Veröffentlicht in Aus dem Alltag, Glauben, Persönlichkeit

Gedankenkreise…

Ich sitze mit meiner Schwester in unserem Wohnzimmer. Wir arbeiten. Da die Universitätsbibliothek ein paar Tage geschlossen hat, sind wir auf Home Office umgestiegen. Das hat auch einige Vorteile: ganz Streber, wie wir sind, können wir uns so schon vor 9 Uhr treffen. Wir können nebenher Kaffee trinken und bis zum Bad müssen wir nur einmal durch den Flur laufen. Und wenn ich meine Karteikarten vergessen habe, ist keine erneute Wanderung zum Schließfach nötig. Im Hintergrund laufen „sphärische Lernklänge“ oder melodische Klavier- und Gitarrenmusik. Irgendetwas, was man bei YouTube unter „Study Music“ findet.

Gestern konnte ich diese Vormittagsstunden wunderbar produktiv nutzen. Doch heute passiert es, ganz plötzlich, nach etwa ein bis zwei Stunden: Meine Gedanken fangen an zu kreisen. Und sie sind nicht mehr zu stoppen. Urplötzlich fällt mir alles ein, was mein Mann und ich in den Osterferien vorhaben und dass es eigentlich viel zu viel ist. Und kaum etwas hat schon einen festen Termin! Es sind schöne Dinge, aber auch viele, die einfach endlich erledigt werden müssen. Umso länger ich darüber nachdenke, umso mehr fällt mir ein. Ich kann nicht weiterlernen. Ich starre nach wie vor gebannt auf mein Buch, aber in meinem Kopf kommen keine ganzen Sätze mehr an.

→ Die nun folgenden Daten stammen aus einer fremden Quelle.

/-- PORT_RESET and PORT_RESET_RELEASE (R135): SnPRST_N falling ends a header or burst with PORT_RESET, stops the idle
interval and holds the port; rising, the port is IDLE. A write that waits is withdrawn, or completes when its grant
was taken first (R35, free value, log 3). Nothing else changes; on a pin already at that level nothing happens. -/
def Obligations.PortResets : Prop :=
  ∀ (s : State) (n : PortNum) (p : Port), p = s.dev.port n →
    (p.held = true → exec (.portReset n) s = .next s)
    ∧ (p.held = false → (p.state = .idle ∨ p.state = .discarding) →
      exec (.portReset n) s = .next (s.withDevice
        { s.dev with ports := s.dev.ports.set n { p with held := true, interval := none } }))
    ∧ (p.held = false → (p.state = .header ∨ p.state = .stalled ∨ p.state = .pixels) → ∀ ended : Device,
      ended = { s.dev with
        ports := s.dev.ports.set n
          { p with
            state := .discarding
            held := true
            header := []
            burst := none
            writeRequest := none
            interval := none
            lastError := .portReset
            errorCount := if p.errorCount < 255 then p.errorCount + 1 else 255 }
        events := { s.dev.events with latched := s.dev.events.latched ||| bitsAt 1 (6 + n.val) } } →
      ((p.writeRequest = none ∨ s.dev.grants (.rotating (.port n)) = false) →
        exec (.portReset n) s = .next (s.withDevice ended))
      ∧ ∀ r, p.writeRequest = some r → s.dev.grants (.rotating (.port n)) = true →
        exec (.portReset n) s = .next (s.withDevice
          { ended with
            freeIndex := s.dev.freeIndex + 1
            store :=
              if Config.grantTakenFirst s.dev.freeIndex then s.dev.store.writePixel r.pos r.pixel else s.dev.store
            rotation := if Config.grantTakenFirst s.dev.freeIndex then .port n else s.dev.rotation }))
    ∧ (p.held = false → exec (.portResetRelease n) s = .next s)
    ∧ (p.held = true →
      exec (.portResetRelease n) s = .next (s.withDevice
        { s.dev with ports := s.dev.ports.set n { p with held := false, state := .idle } }))

/-! ## Block engine -/

/-- FILL (R144, R146) and COPY_FORWARD (R145, R146): their refusals in their order; otherwise one job is admitted for
buffer A of a SINGLE surface, or the back buffer of a DOUBLE one, and its id is the answer. BUSY is answered under a
burst (`underBurst`, which PostResult states). -/
def Obligations.JobCommands : Prop :=
  ∀ (s : State) (low : Byte) (hw x y w ht : Word) (h : Handle) (r : Surface), s.dev.takesCommands = true →
    s.dev.engine.jobs.length < 4 → h = handleOf hw → r = s.dev.surface h.slot →
    ∀ inside : Prop,
      (inside ↔ 1 ≤ w.toNat ∧ 1 ≤ ht.toNat ∧ x.toNat + w.toNat ≤ r.width ∧ y.toNat + ht.toNat ≤ r.height) →
      (declares low 8 = true → ∀ sel colour : Word,
        (∀ status, s.dev.handleRefusal h = some status →
          exec (.fill low [hw, sel, x, y, w, ht, colour]) s
            = .next (s.withDevice (s.dev.answering 0x38 (refusal status))))
        ∧ (s.dev.handleRefusal h = none →
          ((1 < sel.toNat ∨ (r.buffering = .double ∧ sel = 0) ∨ ¬ inside) →
            exec (.fill low [hw, sel, x, y, w, ht, colour]) s
              = .next (s.withDevice (s.dev.answering 0x38 (refusal .badParam))))
          ∧ (sel.toNat ≤ 1 → (r.buffering = .double → sel = 1) → inside →
            (s.dev.underBurst h = true →
              exec (.fill low [hw, sel, x, y, w, ht, colour]) s
                = .next (s.withDevice (s.dev.answering 0x38 (refusal .busy))))
            ∧ (s.dev.underBurst h = false → (r.flip = .posted ∨ r.flip = .shownHeld) →
              exec (.fill low [hw, sel, x, y, w, ht, colour]) s
                = .next (s.withDevice (s.dev.answering 0x38 (refusal .badState))))
            ∧ (s.dev.underBurst h = false → (r.flip = .none ∨ r.flip = .shown) →
              exec (.fill low [hw, sel, x, y, w, ht, colour]) s
                = .next (s.withDevice ((s.dev.admitJob (.fill colour) h r.writeBuffer
                    ⟨x.toNat, y.toNat, w.toNat, ht.toNat⟩).answering 0x38
                    (okReply [s.dev.engine.nextId.setWidth 16])))))))
      ∧ (declares low 6 = true →
        (∀ status, s.dev.handleRefusal h = some status →
          exec (.copyForward low [hw, x, y, w, ht]) s
            = .next (s.withDevice (s.dev.answering 0x39 (refusal status))))
        ∧ (s.dev.handleRefusal h = none →
          (r.buffering = .single →
            exec (.copyForward low [hw, x, y, w, ht]) s
              = .next (s.withDevice (s.dev.answering 0x39 (refusal .badState))))
          ∧ (r.buffering = .double → ¬ inside →
            exec (.copyForward low [hw, x, y, w, ht]) s
              = .next (s.withDevice (s.dev.answering 0x39 (refusal .badParam))))
          ∧ (r.buffering = .double → inside →
            (s.dev.underBurst h = true →
              exec (.copyForward low [hw, x, y, w, ht]) s
                = .next (s.withDevice (s.dev.answering 0x39 (refusal .busy))))
            ∧ (s.dev.underBurst h = false → (r.flip = .posted ∨ r.flip = .shownHeld) →
              exec (.copyForward low [hw, x, y, w, ht]) s
                = .next (s.withDevice (s.dev.answering 0x39 (refusal .badState))))
            ∧ (s.dev.underBurst h = false → (r.flip = .none ∨ r.flip = .shown) →
              exec (.copyForward low [hw, x, y, w, ht]) s
                = .next (s.withDevice ((s.dev.admitJob (.copyForward r.front) h r.front.other
                    ⟨x.toNat, y.toNat, w.toNat, ht.toNat⟩).answering 0x39
                    (okReply [s.dev.engine.nextId.setWidth 16])))))))

/-- Admission (R141, R146, R148, R149): the new record is the newest, with the counter's id, QUEUED behind a running
job; when no job is RUNNING or QUEUED it starts at once with its first request. A start (R148, `startJob`): when no
job is RUNNING, the oldest QUEUED one becomes RUNNING with the request of its progress, passing over the jobs that
have ended; while one is RUNNING, or none is QUEUED, nothing starts. Nothing outside the block engine changes. -/
def Obligations.JobAdmitted : Prop :=
  (∀ d : Device,
    (((∃ j ∈ d.engine.jobs, j.state = .running) ∨ ∀ j ∈ d.engine.jobs, j.state ≠ .queued) → d.startJob = d)
    ∧ ∀ (before after : List Job) (j : Job) (x y : Nat), d.engine.jobs = before ++ j :: after →
      (∀ k ∈ d.engine.jobs, k.state ≠ .running) → (∀ k ∈ before, k.state ≠ .queued) → j.state = .queued →
      x = j.rect.x + j.progress % j.rect.width → y = j.rect.y + j.progress / j.rect.width →
      d.startJob
        = { d with
            engine := { d.engine with
              jobs := before ++ { j with state := .running } :: after
              request := some
                (match j.kind with
                | .fill colour => .write ⟨(d.surface j.handle.slot).pixelAt j.target x y, colour⟩
                | .copyForward source => .read ((d.surface j.handle.slot).pixelAt source x y)) } })
  ∧ ∀ (d : Device) (kind : JobKind) (h : Handle) (t : BufferId) (r : Rect),
    ((∃ j ∈ d.engine.jobs, j.state = .running) →
      d.admitJob kind h t r
        = { d with
            engine := { d.engine with
              jobs := d.engine.jobs ++ [⟨d.engine.nextId, kind, h, t, r, 0, .queued⟩]
              nextId := d.engine.nextId + 1 } })
    ∧ ((∀ j ∈ d.engine.jobs, j.state ≠ .running ∧ j.state ≠ .queued) →
      d.admitJob kind h t r
        = { d with
            engine :=
              { jobs := d.engine.jobs ++ [⟨d.engine.nextId, kind, h, t, r, 0, .running⟩]
                nextId := d.engine.nextId + 1
                request := some
                  (match kind with
                  | .fill colour => .write ⟨(d.surface h.slot).pixelAt t (r.x + 0 % r.width) (r.y + 0 / r.width), colour⟩
                  | .copyForward source =>
                    .read ((d.surface h.slot).pixelAt source (r.x + 0 % r.width) (r.y + 0 / r.width))) } })

/-- JOB_READ_COMPLETE (R34, R36, R149): a granted source read is followed by the write of the pixel read at the same
pixel of the target buffer; nothing else changes but the pointer. Not granted, or while the request is a write, the
event does not occur (log 2). -/
def Obligations.JobReadCompletes : Prop :=
  ∀ s : State,
    ((s.dev.grants (.rotating .blockEngine) = false ∨ ∃ r, s.dev.engine.request = some (.write r)) →
      exec .jobReadComplete s = .next s)
    ∧ ∀ (p : PixelPos) (j : Job) (before after : List Job), s.dev.grants (.rotating .blockEngine) = true →
      s.dev.engine.request = some (.read p) → s.dev.engine.jobs = before ++ j :: after →
      (∀ k ∈ before, k.state ≠ .running) → j.state = .running →
      exec .jobReadComplete s = .next (s.withDevice
        { s.dev with
          rotation := .blockEngine
          engine := { s.dev.engine with
            request := some (.write
              ⟨(s.dev.surface j.handle.slot).pixelAt j.target (j.rect.x + j.progress % j.rect.width)
                  (j.rect.y + j.progress / j.rect.width),
                s.dev.store.readPixel p⟩) } })

/-- JOB_WRITE_COMPLETE (R32, R148 to R150). Before the last pixel: the pixel is stored, the running job's progress
advances by one, and it raises the request for the next pixel of its rectangle in row order. The last write: the job
is FINISHED, the oldest QUEUED job starts in the same step (`startJob`, which JobAdmitted states), and the finished
job then offers its JOB_END record. Not granted, or while the request is a read, the event does not occur (log 2). -/
def Obligations.JobWriteCompletes : Prop :=
  (∀ s : State,
      ((s.dev.grants (.rotating .blockEngine) = false ∨ ∃ p, s.dev.engine.request = some (.read p)) →
        exec .jobWriteComplete s = .next s)
      ∧ ∀ (r : WriteRequest) (j : Job) (before after : List Job) (x y : Nat),
        s.dev.grants (.rotating .blockEngine) = true → s.dev.engine.request = some (.write r) →
        s.dev.engine.jobs = before ++ j :: after → (∀ k ∈ before, k.state ≠ .running) → j.state = .running →
        j.progress + 1 ≠ j.rect.width * j.rect.height →
        x = j.rect.x + (j.progress + 1) % j.rect.width → y = j.rect.y + (j.progress + 1) / j.rect.width →
        exec .jobWriteComplete s = .next (s.withDevice (Device.settle
          { s.dev with
            store := s.dev.store.writePixel r.pos r.pixel
            rotation := .blockEngine
            engine := { s.dev.engine with
              jobs := before ++ { j with progress := j.progress + 1 } :: after
              request := some
                (match j.kind with
                | .fill colour => .write ⟨(s.dev.surface j.handle.slot).pixelAt j.target x y, colour⟩
                | .copyForward source => .read ((s.dev.surface j.handle.slot).pixelAt source x y)) } })))
  ∧ (∀ (s : State) (r : WriteRequest) (j : Job) (before after : List Job),
      s.dev.grants (.rotating .blockEngine) = true → s.dev.engine.request = some (.write r) →
      s.dev.engine.jobs = before ++ j :: after → (∀ k ∈ before, k.state ≠ .running) → j.state = .running →
      j.progress + 1 = j.rect.width * j.rect.height →
      exec .jobWriteComplete s = .next (s.withDevice (Device.settle
        ((Device.startJob
          { s.dev with
            store := s.dev.store.writePixel r.pos r.pixel
            rotation := .blockEngine
            engine := { s.dev.engine with
              jobs := before ++ { j with progress := j.progress + 1, state := .finished } :: after
              request := none } }).offerJobEnd j.id))))

/-- A JOB_END record is offered (R150 to R152): with room it is placed with its outcome and the job leaves the queue,
then the port of the surface, the release of its slot and, while STOPPED, an idle apply point are examined; without
room COMPL_WAIT is latched and nothing else changes. -/
def Obligations.JobEndOffered : Prop :=
  ∀ (d : Device) (j : Job) (before after : List Job), d.engine.jobs = before ++ j :: after →
    (∀ k ∈ before, k.id ≠ j.id) → (j.state = .finished ∨ j.state = .aborted) →
    (16 ≤ d.control.completions.length →
      d.offerJobEnd j.id = { d with events := { d.events with latched := d.events.latched ||| 0x0008 } })
    ∧ (d.control.completions.length < 16 →
      ∀ placed : Device,
        placed = { d with
          engine := { d.engine with jobs := before ++ after }
          control := { d.control with
            completions := d.control.completions
              ++ [.jobEnd j.handle j.id (if j.state = .aborted then .aborted else .done)] } } →
        (d.scan.state ≠ .stopped →
          d.offerJobEnd j.id = (placed.examineStall j.handle).examineRelease j.handle.slot)
        ∧ (d.scan.state = .stopped →
          d.offerJobEnd j.id = ((placed.examineStall j.handle).examineRelease j.handle.slot).applyPoint true))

Ich bin schon immer jemand gewesen, der sich in Gedanken verlieren kann. Schon als Kind – da waren es irgendwelche schrägen Fantasiewelten (die ich bis heute bildlich vor Augen habe…). Später ein schlechtes Gewissen, das ich einfach nicht loswurde, bis ich ein schlechtes Gewissen wegen meines schlechten Gewissens hatte (das passiert mir manchmal immer noch). Heute sind es oft Sorgen über die Gegenwart oder Zukunft oder Fragen nach Sinnhaftigkeit. Es sind Ängste, dass ich etwas nicht schaffe. Unsicherheiten, wenn es keinen konkreten Plan gibt. Und manchmal denke ich eben so sehr über etwas nach, dass ich mich ganz darin verliere und irgendwann gar nicht mehr weiß, worin genau das ursprüngliche Problem bestand. Es kommt vor, dass ich zu diesem Zeitpunkt schon völlig verzweifelt und durchgedreht bin. Du kennst das? Herzlich willkommen, du bist nicht allein.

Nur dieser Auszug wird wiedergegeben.